## vLLM-LMI Mixtral-8x7B-DPO-AWQ deployment guide

### In this tutorial, you will use vllm backend of Large Model Inference(LMI) DLC to deploy Mixtral-8x7B-DPO-AWQ and run inference with it.

Please make sure the following permission granted before running the notebook:

* S3 bucket push access
* SageMaker access




### Step 1: Let's bump up SageMaker and import stuff

In [1]:
%pip install sagemaker --upgrade  --quiet

Note: you may need to restart the kernel to use updated packages.


In [None]:
%pip install transformers sentencepiece --upgrade  --quiet

In [2]:
import boto3
import sagemaker
from sagemaker import Model, image_uris, serializers, deserializers

role = sagemaker.get_execution_role()  # execution role for the endpoint
sess = sagemaker.session.Session()  # sagemaker session for interacting with different AWS APIs
region = sess._region_name  # region name of the current SageMaker Studio environment
account_id = sess.account_id()

### Step 2: Start preparing model artifacts

In LMI container, we expect some artifacts to help setting up the model

* serving.properties (required): Defines the model server settings
* model.py (optional): A python file to define the core inference logic
* requirements.txt (optional): Any additional pip wheel need to install

In [8]:
%%writefile serving.properties
engine=Python
option.model_id=TheBloke/Nous-Hermes-2-Mixtral-8x7B-DPO-AWQ
option.tensor_parallel_degree=4
option.max_rolling_batch_size=64
option.rolling_batch=vllm
option.task=text-generation
option.dtype=fp16
option.quantize=awq
option.max_model_len=8192

Writing serving.properties


In [9]:
%%sh
mkdir mymodel
mv serving.properties mymodel/
tar czvf mymodel.tar.gz mymodel/
rm -rf mymodel

mymodel/
mymodel/serving.properties


### Step 3: Start building SageMaker endpoint

#### Getting the container image URI

In [10]:
image_uri = image_uris.retrieve(
        framework="djl-deepspeed",
        region=sess.boto_session.region_name,
        version="0.26.0"
    )

#### Upload artifact on S3 and create SageMaker model

In [None]:
model_name = "TheBloke/Nous-Hermes-2-Mixtral-8x7B-DPO-AWQ"
s3_code_prefix = f"large-model-vllm/{model_name}code"
bucket = sess.default_bucket()  # bucket to house artifacts
code_artifact = sess.upload_data("mymodel.tar.gz", bucket, s3_code_prefix)
print(f"S3 Code or Model tar ball uploaded to --- > {code_artifact}")
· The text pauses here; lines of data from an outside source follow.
-- ==== Sys2Proof/Machine/Core.lean ====
section
/-! DEFINITION. The machine as the host runs it. -/

def Sys2Proof.core : Host.Core := { State := Sys2Proof.Machine.State, Fault := Sys2Proof.Machine.Fault, Refusal := Sys2Proof.Machine.Refusal, step := Sys2Proof.Machine.step, reset := Sys2Proof.Machine.State.reset }
end

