-- ==== Sys2Proof/Safety.lean ====
section
/-! DEFINITION. What counts as a safe run: memory and the registers of every group keep their canonical form; and when an
instruction can execute: nothing holds it back, and its operands are legal. -/

namespace Sys2Proof.Machine

/-- Physical memory in its canonical form: rising addresses, no listed byte that reads as an unlisted one. -/
def Memory.wf (m : List Host.Cell) : Bool := Maps.canonical (0 : Byte) m

/-- A group's register files and %lstat in canonical form. -/
def Group.wf (g : Group) : Bool :=
  Maps.canonical (0 : Word) g.v && Maps.canonical (0 : Word) g.k && Maps.canonical false g.p && Maps.canonical (0 : Word) g.lstat

/-- The context in which an instruction of a fragment executes: it is the fragment that executes now, nothing holds the
instruction back, and its operands are legal (01 R27, 02 R53 order 6). None when it cannot execute now. -/
def ready (s : State) (i : Instr) (h : Hdr) (m : Ops.Marks) (os : List Ops.Opnd) (ps : List Nat) : Option Ops.Ctx :=
  match Ops.ctx? s i h with
  | none => none
  | some c0 =>
    let c := Ops.withoutHelpers m c0
    if c.park.isNone && !Ops.stalled c m os ps && Ops.operandsOk c.g os then some c else none

/-- The same for a stream instruction: its team, its sequencer after the wait of its meeting, and the state then (14 R287,
15 R292, R294). -/
def streamReady (s : State) (o : OpX) (arrives : Bool) : Option (Nat × Team × Seq × State) :=
  match s.cur with
  | .seq t =>
    match Ops.team? s t with
    | none => none
    | some tm =>
      match tm.seq with
      | none => none
      | some q =>
        if Ops.seqIdle tm q || (o.rpe && decide (24 ≤ o.rp.toNat)) then none
        else if !o.rpe || arrives || q.waited then some (t, tm, q, s)
        else if Ops.phaseDone (Ops.rp tm o.rp.toNat) (Ops.sphOf q o.rp.toNat) then
          some (t, tm, Ops.passMeeting q o.rp.toNat, Ops.modSeq s t (fun _ => Ops.passMeeting q o.rp.toNat))
        else none
  | _ => none

/-- The context in which a group instruction executes, none when it cannot execute now. -/
def readyFor (s : State) (i : Instr) : Option Ops.Ctx :=
  match shapeOf i with
  | none => none
  | some x => ready s i x.hdr x.marks x.opnds x.preds

end Sys2Proof.Machine
end

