/-- Class 0x6 (07 R152 to R156). -/
def Obligations.ConversionInstructionsComplete : Prop :=
  ∀ (h : Hdr) (o : OpR),
    let wd := codeWidth (Checks.fmt h)
    let ws := codeWidth (Checks.lo4 h)
    let r (c : Ctx) (l : Nat) := Num.cvt (Checks.fmt h) (Checks.lo4 h) (cMode h) (cSat h) (rdW ws c o.a l)
    let u (c : Ctx) (n l : Nat) := Alu.unpack (Checks.lo4 h) (cSat h) n (rd c o.a l)
    doneFl (.cvt h o) (fun c => wrLanes c o.d (regsOf wd) (fun l => (r c l).bits)) (fun c => flagLanes c (fun l => (r c l).flags)) ∧
    floats (.pack h o) o.d (fun c l => Alu.pack (Checks.fmt h) (cMode h) (cSat h) (rd c o.a l) (rd c o.b l)) ∧
    doneFl (.unpack h o) (fun c => wrLanes c o.d 1 (fun l => (u c 0 l).bits) ++ wrLanes c o.c 1 (fun l => (u c 1 l).bits))
      (fun c => flagLanes c (fun l => (u c 0 l).flags ||| (u c 1 l).flags)) ∧
    floats (.quant h o) o.d (fun c l =>
      Num.quant (Checks.fmt h) (Checks.lo4 h) (cMode h) (rd c o.a l) (rd c o.b l) (rd c o.c l)) ∧
    floats (.dequant h o) o.d (fun c l =>
      Num.dequant (Checks.fmt h) (Checks.lo4 h) (cMode h) (cSat h) (rd c o.a l) (rd c o.b l) (rd c o.c l)) ∧
    done (.pack4 h o) (fun c => wrLanes c o.d 1 (fun l => Alu.pack4 (rd c o.a l) (rd c o.b l)))

namespace Sys2Proof.Claims

/-- Both companions of a lane in its quad are live. -/
def wholePair (h : Hdr) (y : Bool) (c : Ctx) (l : Nat) : Bool :=
  live c.g (companions y (exMode h == 0) l).1 && live c.g (companions y (exMode h == 0) l).2

/-- The lanes of a derivative whose pair is not whole. -/
def brokenLanes (h : Hdr) (y : Bool) (c : Ctx) : List Nat := (lanesOf c.pass).filter (fun l => !wholePair h y c l)

/-- The difference of the pair of a lane, 0 where it is not whole (09 R181). -/
def gradient (h : Hdr) (y : Bool) (a : BitVec 9) (c : Ctx) (l : Nat) : Num.FRes :=
  if wholePair h y c l then Alu.fsub Num.f32 0 (rd c a (companions y (exMode h == 0) l).2) (rd c a (companions y (exMode h == 0) l).1)
  else ⟨0, 0⟩

/-- A derivative completes: with TDERIV clear or every pair whole. -/
def derives (i : Instr) (h : Hdr) (o : OpR) (y : Bool) : Prop :=
  completes i (fun c => c.tm.hdr.traps.testBit 3 = false ∨ brokenLanes h y c = []) (fun c => c.s)
    (fun c => wrLanes c o.d 1 (fun l => (gradient h y o.a c l).bits))
    (fun c => flagLanes c (fun l => (gradient h y o.a c l).flags ||| (if wholePair h y c l then 0 else lsDeriv)))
model = Model(image_uri=image_uri, model_data=code_artifact, role=role)

#### Create SageMaker endpoint with a specified instance type

In [None]:
instance_type = "ml.g4dn.12xlarge"
endpoint_name = sagemaker.utils.name_from_base(f"lmi-model-{model_name.replace('/', '-')}")
print(f"endpoint_name: {endpoint_name}")

model.deploy(initial_instance_count=1,
             instance_type=instance_type,
             endpoint_name=endpoint_name,
             container_startup_health_check_timeout=1800
            )

# our requests and responses will be in json format so we specify the serializer and the deserializer
predictor = sagemaker.Predictor(
    endpoint_name=endpoint_name,
    sagemaker_session=sess,
    serializer=serializers.JSONSerializer(),
)

### Step 4: Run inference

In [28]:
system_message=""
input_text = "请解释一下AI"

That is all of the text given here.